Chapter 207: Another One Gone, Rising to the Challenge
by xennovelAt the very least, this whole situation made Du Leng feel that things were finally looking up.
Zhou Can’s expression didn’t shift at all. Losing Song Ze wasn’t enough to put a dent in Deputy Director Liu’s surgical team.
After all, Song Ze usually just played the role of Second Assistant in major surgeries, handling things like retractors or running errands.
As for operating solo, well, Song Ze was an Attending Physician with little seniority. He could only handle some simple Level 1 or 2 general surgeries on his own.
Now that Song Ze was gone, Zhou Can could simply take over all of his surgeries.
He watched Director Yang Qing’s group of doctors leave but didn’t exchange a word with Song Ze.
When Song Ze walked past him, he even deliberately turned his head as if Zhou Can didn’t exist.
“Is Director Yang Qing’s team really that irresistible?”
Zhou Can honestly had no idea what Song Ze was thinking.
He couldn’t shake the feeling that Song Ze didn’t have an ounce of dignity in Yang Qing’s group.

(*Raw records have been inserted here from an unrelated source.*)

theorem sliceFailed_keeps {a0 t sl s} (h_s : Keeps a0 s) : Keeps a0 (sliceFailed t sl s) := by
  unfold sliceFailed
  extract_lets
  rename_i v0 v1 v2
  have k3 : Keeps a0 v0 := faultTile_keeps h_s
  clear_value v0
  have k4 : Keeps a0 v1 := setRegN_keeps k3
  clear_value v1
  have k5 : Keeps a0 v2 := errInfo_keeps (intgCount_keeps k4)
  clear_value v2
  exact intgEvent_keeps (intgPen_keeps (suspectFault_keeps k5))

theorem coreSliceFailed_keeps {a0 u sl s} (h_s : Keeps a0 s) : Keeps a0 (coreSliceFailed u sl s) := by
  unfold coreSliceFailed
  extract_lets
  rename_i v0 v1 v2
  have k3 : Keeps a0 v0 := setRegN_keeps h_s
  clear_value v0
  have k4 : Keeps a0 v1 := intgPen_keeps (errInfo_keeps (intgCount_keeps k3))
  clear_value v1 v2
  exact coreStop_keeps (stopCore_keeps (setIntg_keeps k4))

theorem saveFailed_keeps {a0 u s} (h_s : Keeps a0 s) : Keeps a0 (saveFailed u s) := by
  unfold saveFailed
  extract_lets
  rename_i v0 v1
  have k2 : Keeps a0 v0 := errInfo_keeps h_s
  clear_value v0 v1
  exact keeps_ite (intgEvent_keeps (suspectFault_keeps (faultTile_keeps k2))) (coreStop_keeps (stopCore_keeps
      (setIntg_keeps k2)))

theorem slicePassed_keeps {a0 n s} (h_s : Keeps a0 s) : Keeps a0 (slicePassed n s) := by
  unfold slicePassed
  extract_lets
  rename_i v0 v1
  have k2 : Keeps a0 v0 := intgCount_keeps h_s
  clear_value v0 v1
  exact keeps_ite (showPass_keeps (setIntg_keeps k2)) k2

theorem releaseTile_keeps {a0 t s} (h_s : Keeps a0 s) : Keeps a0 (releaseTile t s) := by
  unfold releaseTile
  refine keeps_foldl ?_ h_s
  intro y0 y1 h2
  extract_lets
  rename_i v3
  clear_value v3
  exact keeps_ite h2 (putEng_keeps h2)

theorem runSlice_keeps {a0 w ok verified s} (h_s : Keeps a0 s) : Keeps a0 (runSlice w ok verified s) := by
  unfold runSlice
  extract_lets
  rename_i v0 v1 v2 v3 v4 v5
  clear_value v0
  have k6 : Keeps a0 v1 := setIntg_keeps h_s
  clear_value v1 v2
  have k7 : Keeps a0 v3 := setIntg_keeps k6
  clear_value v3
  have k8 : Keeps a0 v4 := keeps_ite (releaseTile_keeps k7) k7
  clear_value v4
  have k9 : Keeps a0 v5 := keeps_ite (saveFailed_keeps k8) (keeps_ite (slicePassed_keeps k8) (keeps_ite (sliceFailed_keeps
      k8) (coreSliceFailed_keeps k8)))
  clear_value v5
  exact keeps_ite (showLst_keeps (cycleEnd_keeps (intgCount_keeps k6))) (watchStat_keeps (showLst_keeps (cycleEnd_keeps k9)))

theorem execLstSlice_keeps {a0 t ok verified s} (h_s : Keeps a0 s) : OutKeeps a0 (execLstSlice t ok verified s) := by
  unfold execLstSlice
  refine out_next ?_
  extract_lets
  rename_i v0
  have k1 : Keeps a0 v0 := atTime_keeps h_s
  clear_value v0
  split
  · rename_i v2 v3
    exact k1
  · rename_i v4 v5 v6 v7
    exact keeps_ite k1 (runSlice_keeps k1)

theorem execLstDefer_keeps {a0 t s} (h_s : Keeps a0 s) : OutKeeps a0 (execLstDefer t s) := by
  unfold execLstDefer
  refine out_next ?_
  extract_lets
  rename_i v0
  have k1 : Keeps a0 v0 := atTime_keeps h_s
  clear_value v0
  split
  · rename_i v2 v3
    exact k1
  · rename_i v4 v5 v6 v7
    exact keeps_ite k1 (intgCount_keeps (setIntg_keeps k1))

theorem execLstForce_keeps {a0 t ok verified cycles s} (h_s : Keeps a0 s) : OutKeeps a0 (execLstForce t ok verified cycles
    s) := by
  unfold execLstForce
  refine out_next ?_
  extract_lets
  rename_i v0
  have k1 : Keeps a0 v0 := atTime_keeps h_s
  clear_value v0
  split
  · rename_i v2 v3
    exact k1
  · rename_i v4 v5 v6 v7
    refine keeps_ite k1 ?_
    extract_lets
    rename_i v8 v9
    clear_value v8
    have k10 : Keeps a0 v9 := by
      unfold v9
      refine keeps_foldl ?_ k1
      intro y11 y12 h13
      split
      · rename_i v14 v15 v16 v17 v18 v19
        exact budgetStop_keeps h13
      · rename_i v20 v21 v22 v23 v24
        exact budgetStop_keeps h13
      · rename_i v25 v26 v27
        exact h13
    clear_value v9
    exact runSlice_keeps (intgPen_keeps (intgCount_keeps k10))

theorem intgRun_keeps {a0 q op inv body s} (h_body : ∀ y0 y1 y2, Keeps a0 y2 → EndKeeps a0 (body y0 y1 y2)) (h_s : Keeps a0
    s) : Keeps a0 (intgRun q op inv body s) := by
  unfold intgRun
  split
  · rename_i v0 v1
    exact runSvc_keeps (fun _ _ h4 => h_body _ _ _ h4) h_s
  · rename_i v5 v6 v7 v8
    extract_lets
    rename_i v9
    clear_value v9
    split
    · rename_i v10 v11 v12
      exact emit_keeps h_s
    · rename_i v13 v14
      split
      · rename_i v15 v16 v17 v18 v19
        exact emit_keeps (end_of_done v19 (h_body _ _ _ h_s))
      · rename_i v20 v21 v22
        exact end_of_wait v22 (h_body _ _ _ h_s)
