/-! ### setPairX -/

@[simp] theorem setPairX_now {s f} : (setPairX s f).now = s.now := rfl
@[simp] theorem setPairX_fresh {s f} : (setPairX s f).fresh = s.fresh := rfl
@[simp] theorem setPairX_regs {s f} : (setPairX s f).regs = s.regs := rfl
@[simp] theorem setPairX_shadow {s f} : (setPairX s f).shadow = s.shadow := rfl
@[simp] theorem setPairX_latches {s f} : (setPairX s f).latches = s.latches := rfl
@[simp] theorem setPairX_tabAct {s f} : (setPairX s f).tabAct = s.tabAct := rfl
@[simp] theorem setPairX_tabSh {s f} : (setPairX s f).tabSh = s.tabSh := rfl
@[simp] theorem setPairX_commits {s f} : (setPairX s f).commits = s.commits := rfl
@[simp] theorem setPairX_out {s f} : (setPairX s f).out = s.out := rfl
@[simp] theorem setPairX_held {s f} : (setPairX s f).held = s.held := rfl
@[simp] theorem setPairX_heldData {s f} : (setPairX s f).heldData = s.heldData := rfl
@[simp] theorem setPairX_power {s f} : (setPairX s f).power = s.power := rfl
@[simp] theorem setPairX_tick {s f} : (setPairX s f).tick = s.tick := rfl
@[simp] theorem setPairX_pairs {s f} : (setPairX s f).pairs = s.pairs := rfl
@[simp] theorem setPairX_cmds {s f} : (setPairX s f).cmds = s.cmds := rfl
@[simp] theorem setPairX_cmdSeq {s f} : (setPairX s f).cmdSeq = s.cmdSeq := rfl
@[simp] theorem setPairX_log {s f} : (setPairX s f).log = s.log := rfl
@[simp] theorem setPairX_tags {s f} : (setPairX s f).tags = s.tags := rfl
@[simp] theorem setPairX_foundry {s f} : (setPairX s f).foundry = s.foundry := rfl
@[simp] theorem setPairX_media {s f} : (setPairX s f).media = s.media := rfl
@[simp] theorem setPairX_feed {s f} : (setPairX s f).feed = s.feed := rfl
@[simp] theorem setPairX_rmt {s f} : (setPairX s f).rmt = s.rmt := rfl
@[simp] theorem setPairX_host {s f} : (setPairX s f).host = s.host := rfl
@[simp] theorem setPairX_ciph {s f} : (setPairX s f).ciph = s.ciph := rfl
@[simp] theorem setPairX_flash {s f} : (setPairX s f).flash = s.flash := rfl
@[simp] theorem setPairX_nvme {s f} : (setPairX s f).nvme = s.nvme := rfl
@[simp] theorem setPairX_ckpt {s f} : (setPairX s f).ckpt = s.ckpt := rfl
@[simp] theorem setPairX_pair {s f} : (setPairX s f).pair = f s.pair := rfl
@[simp] theorem setPairX_intg {s f} : (setPairX s f).intg = s.intg := rfl
@[simp] theorem setPairX_mgmt {s f} : (setPairX s f).mgmt = s.mgmt := rfl
@[simp] theorem setPairX_cores {s f} : (setPairX s f).cores = s.cores := rfl
@[simp] theorem setPairX_mem {s f} : (setPairX s f).mem = s.mem := rfl
@[simp] theorem setPairX_pending {s f} : (setPairX s f).pending = s.pending := rfl

/-! ### setNvme -/

@[simp] theorem setNvme_now {s f} : (setNvme s f).now = s.now := rfl
@[simp] theorem setNvme_fresh {s f} : (setNvme s f).fresh = s.fresh := rfl
@[simp] theorem setNvme_regs {s f} : (setNvme s f).regs = s.regs := rfl
@[simp] theorem setNvme_shadow {s f} : (setNvme s f).shadow = s.shadow := rfl
@[simp] theorem setNvme_latches {s f} : (setNvme s f).latches = s.latches := rfl
@[simp] theorem setNvme_tabAct {s f} : (setNvme s f).tabAct = s.tabAct := rfl
@[simp] theorem setNvme_tabSh {s f} : (setNvme s f).tabSh = s.tabSh := rfl
@[simp] theorem setNvme_commits {s f} : (setNvme s f).commits = s.commits := rfl
@[simp] theorem setNvme_out {s f} : (setNvme s f).out = s.out := rfl
@[simp] theorem setNvme_held {s f} : (setNvme s f).held = s.held := rfl
@[simp] theorem setNvme_heldData {s f} : (setNvme s f).heldData = s.heldData := rfl
@[simp] theorem setNvme_power {s f} : (setNvme s f).power = s.power := rfl
@[simp] theorem setNvme_tick {s f} : (setNvme s f).tick = s.tick := rfl
@[simp] theorem setNvme_pairs {s f} : (setNvme s f).pairs = s.pairs := rfl
@[simp] theorem setNvme_cmds {s f} : (setNvme s f).cmds = s.cmds := rfl
@[simp] theorem setNvme_cmdSeq {s f} : (setNvme s f).cmdSeq = s.cmdSeq := rfl
@[simp] theorem setNvme_log {s f} : (setNvme s f).log = s.log := rfl
@[simp] theorem setNvme_tags {s f} : (setNvme s f).tags = s.tags := rfl
@[simp] theorem setNvme_foundry {s f} : (setNvme s f).foundry = s.foundry := rfl
@[simp] theorem setNvme_media {s f} : (setNvme s f).media = s.media := rfl
@[simp] theorem setNvme_feed {s f} : (setNvme s f).feed = s.feed := rfl
@[simp] theorem setNvme_rmt {s f} : (setNvme s f).rmt = s.rmt := rfl
@[simp] theorem setNvme_host {s f} : (setNvme s f).host = s.host := rfl
@[simp] theorem setNvme_ciph {s f} : (setNvme s f).ciph = s.ciph := rfl
@[simp] theorem setNvme_flash {s f} : (setNvme s f).flash = s.flash := rfl
@[simp] theorem setNvme_nvme {s f} : (setNvme s f).nvme = f s.nvme := rfl
@[simp] theorem setNvme_ckpt {s f} : (setNvme s f).ckpt = s.ckpt := rfl
@[simp] theorem setNvme_pair {s f} : (setNvme s f).pair = s.pair := rfl
@[simp] theorem setNvme_intg {s f} : (setNvme s f).intg = s.intg := rfl
@[simp] theorem setNvme_mgmt {s f} : (setNvme s f).mgmt = s.mgmt := rfl
@[simp] theorem setNvme_cores {s f} : (setNvme s f).cores = s.cores := rfl
@[simp] theorem setNvme_mem {s f} : (setNvme s f).mem = s.mem := rfl
@[simp] theorem setNvme_pending {s f} : (setNvme s f).pending = s.pending := rfl

/-! ### setTick -/

@[simp] theorem setTick_now {s f} : (setTick s f).now = s.now := rfl
@[simp] theorem setTick_fresh {s f} : (setTick s f).fresh = s.fresh := rfl
@[simp] theorem setTick_regs {s f} : (setTick s f).regs = s.regs := rfl
@[simp] theorem setTick_shadow {s f} : (setTick s f).shadow = s.shadow := rfl
@[simp] theorem setTick_latches {s f} : (setTick s f).latches = s.latches := rfl
@[simp] theorem setTick_tabAct {s f} : (setTick s f).tabAct = s.tabAct := rfl
@[simp] theorem setTick_tabSh {s f} : (setTick s f).tabSh = s.tabSh := rfl
@[simp] theorem setTick_commits {s f} : (setTick s f).commits = s.commits := rfl
@[simp] theorem setTick_out {s f} : (setTick s f).out = s.out := rfl
@[simp] theorem setTick_held {s f} : (setTick s f).held = s.held := rfl
@[simp] theorem setTick_heldData {s f} : (setTick s f).heldData = s.heldData := rfl
@[simp] theorem setTick_power {s f} : (setTick s f).power = s.power := rfl
@[simp] theorem setTick_tick {s f} : (setTick s f).tick = f s.tick := rfl
@[simp] theorem setTick_pairs {s f} : (setTick s f).pairs = s.pairs := rfl
@[simp] theorem setTick_cmds {s f} : (setTick s f).cmds = s.cmds := rfl
@[simp] theorem setTick_cmdSeq {s f} : (setTick s f).cmdSeq = s.cmdSeq := rfl
@[simp] theorem setTick_log {s f} : (setTick s f).log = s.log := rfl
@[simp] theorem setTick_tags {s f} : (setTick s f).tags = s.tags := rfl
@[simp] theorem setTick_foundry {s f} : (setTick s f).foundry = s.foundry := rfl
@[simp] theorem setTick_media {s f} : (setTick s f).media = s.media := rfl
@[simp] theorem setTick_feed {s f} : (setTick s f).feed = s.feed := rfl
@[simp] theorem setTick_rmt {s f} : (setTick s f).rmt = s.rmt := rfl
@[simp] theorem setTick_host {s f} : (setTick s f).host = s.host := rfl
@[simp] theorem setTick_ciph {s f} : (setTick s f).ciph = s.ciph := rfl
@[simp] theorem setTick_flash {s f} : (setTick s f).flash = s.flash := rfl
@[simp] theorem setTick_nvme {s f} : (setTick s f).nvme = s.nvme := rfl
@[simp] theorem setTick_ckpt {s f} : (setTick s f).ckpt = s.ckpt := rfl
@[simp] theorem setTick_pair {s f} : (setTick s f).pair = s.pair := rfl
@[simp] theorem setTick_intg {s f} : (setTick s f).intg = s.intg := rfl
@[simp] theorem setTick_mgmt {s f} : (setTick s f).mgmt = s.mgmt := rfl
@[simp] theorem setTick_cores {s f} : (setTick s f).cores = s.cores := rfl
@[simp] theorem setTick_mem {s f} : (setTick s f).mem = s.mem := rfl
@[simp] theorem setTick_pending {s f} : (setTick s f).pending = s.pending := rfl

Zhou Can turned his attention back to business and, along with an intern, brought a patient with biliary stones into the operating room.
Not long after, He Hansheng and Deputy Director Liu arrived one after another.
Zhou Can’s gaze flickered—he noticed the team had shrunk by another member.
“Director Liu, there’s something you should know. Resident Cheng Gang has left to join another group.”
He Hansheng forced himself to break the news.
“Another one gone?”
Mr. Liu was stunned for a moment. His tone was full of disappointment and his eyes clouded with sadness.
One by one, his doctors were leaving at such a pivotal moment, joining other groups. For someone nearly sixty, each departure felt like another blow to the heart.
As things stood, only First Assistant He Hansheng and Third Assistant Wan Sanlao were left in the surgical team.
Zhou Can was still just a trainee, rotating through the department—he’d be leaving soon too.
So he wasn’t really a permanent member of the team.
The other trainees and interns weren’t much help. They could only assist with tasks that were low-risk and not too technical. And before long, they’d be moving on as well.
For an intern to become a resident under Deputy Director Liu, the road was long. Full of twists and turns.
At Tuyu, over ninety percent of interns would eventually get weeded out.
Those who made it through? Less than one in ten.
Anyone who’s completed an internship knows—in a top provincial hospital, it starts out as a source of pride and wild hope for the future. But by the end, dreams of staying on become a fantasy—it’s tough just to earn the right to apply for a trainee position.
Big hospitals are brutally competitive.
It’s like thousands of troops funneling across a single bridge. Only a handful make it across; every success story is a standout.
Just today, three doctors—each one trained by Mr. Liu for at least two years—had walked out.
And when they left, not a word of goodbye. Just gone.
When personal interest comes first, people can be so cold.
“Those who want to leave can’t be stopped. Let’s get started.”
Mr. Liu let out a long sigh, looking deflated.
“Dr. Zhou, you’re pretty strong in endoscopic surgery. Let’s tackle this operation together and let Director Liu take a break.”
He Hansheng looked to Zhou Can for agreement.
At that point, Mr. Liu was shaken to the core. His hands were trembling. Whether it was anger or just not feeling well, who could say?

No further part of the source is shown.